Now we have all the essential things; it is time to line them up and get the job done!

// Image list -> Job<unit>
let pipeline images =
let imagesCount = List.length images
let queueLength = 3

let imageScaler = BoundedWorker(queueLength, scaleImage)
let imageFilterer = BoundedWorker(queueLength, filterImage)
let imageDisplayer = BoundedWorker(queueLength, displayImage)

loadImages imageScaler.InMb images |> start // <1>

[ imageScaler.CreateJob(imagesCount, imageFilterer.InMb)
imageFilterer.CreateJob(imagesCount, imageDisplayer.InMb)
imageDisplayer.CreateJob(imagesCount)] // <2>
|> Job.conIgnore // <3>

<1> Loads the provided images into the imageScaler's InMb.

<2> Creates three Jobs by providing the imageFilterer's InMb to imageScaler, imageDisplayer's InMb to imageFilterer

<3> Runs all the three jobs parallelly and waits for all them to complete using Job.conIgnore.

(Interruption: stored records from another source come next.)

-- ==== Sys2Proof/Laws/SteadyPair.lean ====
section
/-!
SUPPORT. Every operation of the mirror, microcode, the command ports, the Dovetail pair, resets, register writes and rounds keeps `Steady`: one lemma each.
-/

namespace Sys2Proof.Machine

/-! ### MirrorOps -/

theorem State.heardNow_steady {fx : Fixed} (s : State) (hs1 : All (Steady fx) s) :
    All (Steady fx) (State.heardNow s) := by
  unfold State.heardNow
  repeat' first
    | with_reducible assumption
    | with_reducible refine All.branch (fun _ => ?_) (fun _ => ?_)
    | fail_if_no_progress (with_reducible refine All.upd ?_ (by rfl) (by rfl) (by rfl) (by rfl) (by rfl))

theorem State.modMirror_steady {fx : Fixed} (s : State) (f : MirrorState → MirrorState) (hs1 : All (Steady fx) s) :
    All (Steady fx) (State.modMirror s f) := by
  unfold State.modMirror
  repeat' first
    | with_reducible assumption
    | intro _ _
    | fail_if_no_progress (with_reducible refine All.upd ?_ (by rfl) (by rfl) (by rfl) (by rfl) (by rfl))

theorem State.setRegion_steady {fx : Fixed} (s : State) (r v : Nat) (hs1 : All (Steady fx) s) :
    All (Steady fx) (State.setRegion s r v) := by
  unfold State.setRegion
  repeat' first
    | with_reducible assumption
    | with_reducible apply State.modMirror_steady

theorem State.sendDigest_steady {fx : Fixed} (s : State) (r : Nat) (hs1 : All (Steady fx) s) :
    All (Steady fx) (State.sendDigest s r) := by
  unfold State.sendDigest
  repeat' first
    | with_reducible assumption
    | with_reducible apply State.emit_steady
    | with_reducible refine All.branch (fun _ => ?_) (fun _ => ?_)

theorem State.sendDigests_steady {fx : Fixed} (s : State) (hs1 : All (Steady fx) s) :
    All (Steady fx) (State.sendDigests s) := by
  unfold State.sendDigests
  repeat' first
    | with_reducible assumption
    | with_reducible apply State.sendDigest_steady
    | with_reducible refine All.folded ?_ (fun _ _ _ => ?_)

theorem State.endCheck_steady {fx : Fixed} (s : State) (hs1 : All (Steady fx) s) :
    All (Steady fx) (State.endCheck s) := by
  unfold State.endCheck
  repeat' first
    | with_reducible assumption
    | with_reducible apply State.complete_steady
    | with_reducible apply State.modMirror_steady
    | split

theorem State.settleCheck_steady {fx : Fixed} (s : State) (hs1 : All (Steady fx) s) :
    All (Steady fx) (State.settleCheck s) := by
  unfold State.settleCheck
  repeat' first
    | with_reducible assumption
    | with_reducible apply State.setRegion_steady
    | with_reducible apply State.endCheck_steady
    | with_reducible refine All.folded ?_ (fun _ _ _ => ?_)
    | split

theorem State.regionReported_steady {fx : Fixed} (s : State) (r v : Nat) (hs1 : All (Steady fx) s) :
    All (Steady fx) (State.regionReported s r v) := by
  unfold State.regionReported
  repeat' first
    | with_reducible assumption
    | with_reducible apply State.modMirror_steady
    | with_reducible apply State.setRegion_steady
    | with_reducible apply State.settleCheck_steady

theorem doMirrorCheck_steady {fx : Fixed} (b0 : Waiter) (b1 : Pkt) (b2 : List Byte) (b3 : State) (hs1 : All (Steady fx) b3) :
    All (SteadyDone fx) (doMirrorCheck b0 b1 b2 b3) := by
  unfold doMirrorCheck
  repeat' first
    | with_reducible assumption
    | with_reducible apply pendingReply_steady
    | with_reducible apply busy_steady
    | with_reducible apply State.sendToken_steady
    | with_reducible apply State.modMirror_steady
    | with_reducible apply State.sendDigests_steady
    | with_reducible refine All.branch (fun _ => ?_) (fun _ => ?_)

If we run this pipeline with below input,

let images = [Image "Foo.png"; Image "Bar.png";Image "Baz.png"]

#time "on"
pipeline images |> run
#time "off"

We'll get the following output.

Scaling Started: Foo.png
Scaling Completed: Foo.png [Scaling]
Scaling Started: Bar.png
Filtering Started: Foo.png [Scaling]
Filtering Completed: Foo.png [Scaling] [Filtering]
Displaying Started: Foo.png [Scaling] [Filtering]
Scaling Completed: Bar.png [Scaling]
Scaling Started: Baz.png
Filtering Started: Bar.png [Scaling]
Displaying Completed: Foo.png [Scaling] [Filtering] [Displaying]
Filtering Completed: Bar.png [Scaling] [Filtering]
Displaying Started: Bar.png [Scaling] [Filtering]
Displaying Completed: Bar.png [Scaling] [Filtering] [Displaying]
Scaling Completed: Baz.png [Scaling]
Filtering Started: Baz.png [Scaling]
Filtering Completed: Baz.png [Scaling] [Filtering]
Displaying Started: Baz.png [Scaling] [Filtering]
Displaying Completed: Baz.png [Scaling] [Filtering] [Displaying]
Real: 00:00:08.065, CPU: 00:00:00.085, GC gen0: 0, gen1: 0


In this blog post, we saw how to use BoundedMb in Hopac to develop concurrent programs. Also, we have seen the difference between the Actor Programming Model and Concurrent ML, a programming model used by Hopac. The source code associated with this blog post is available on GitHub.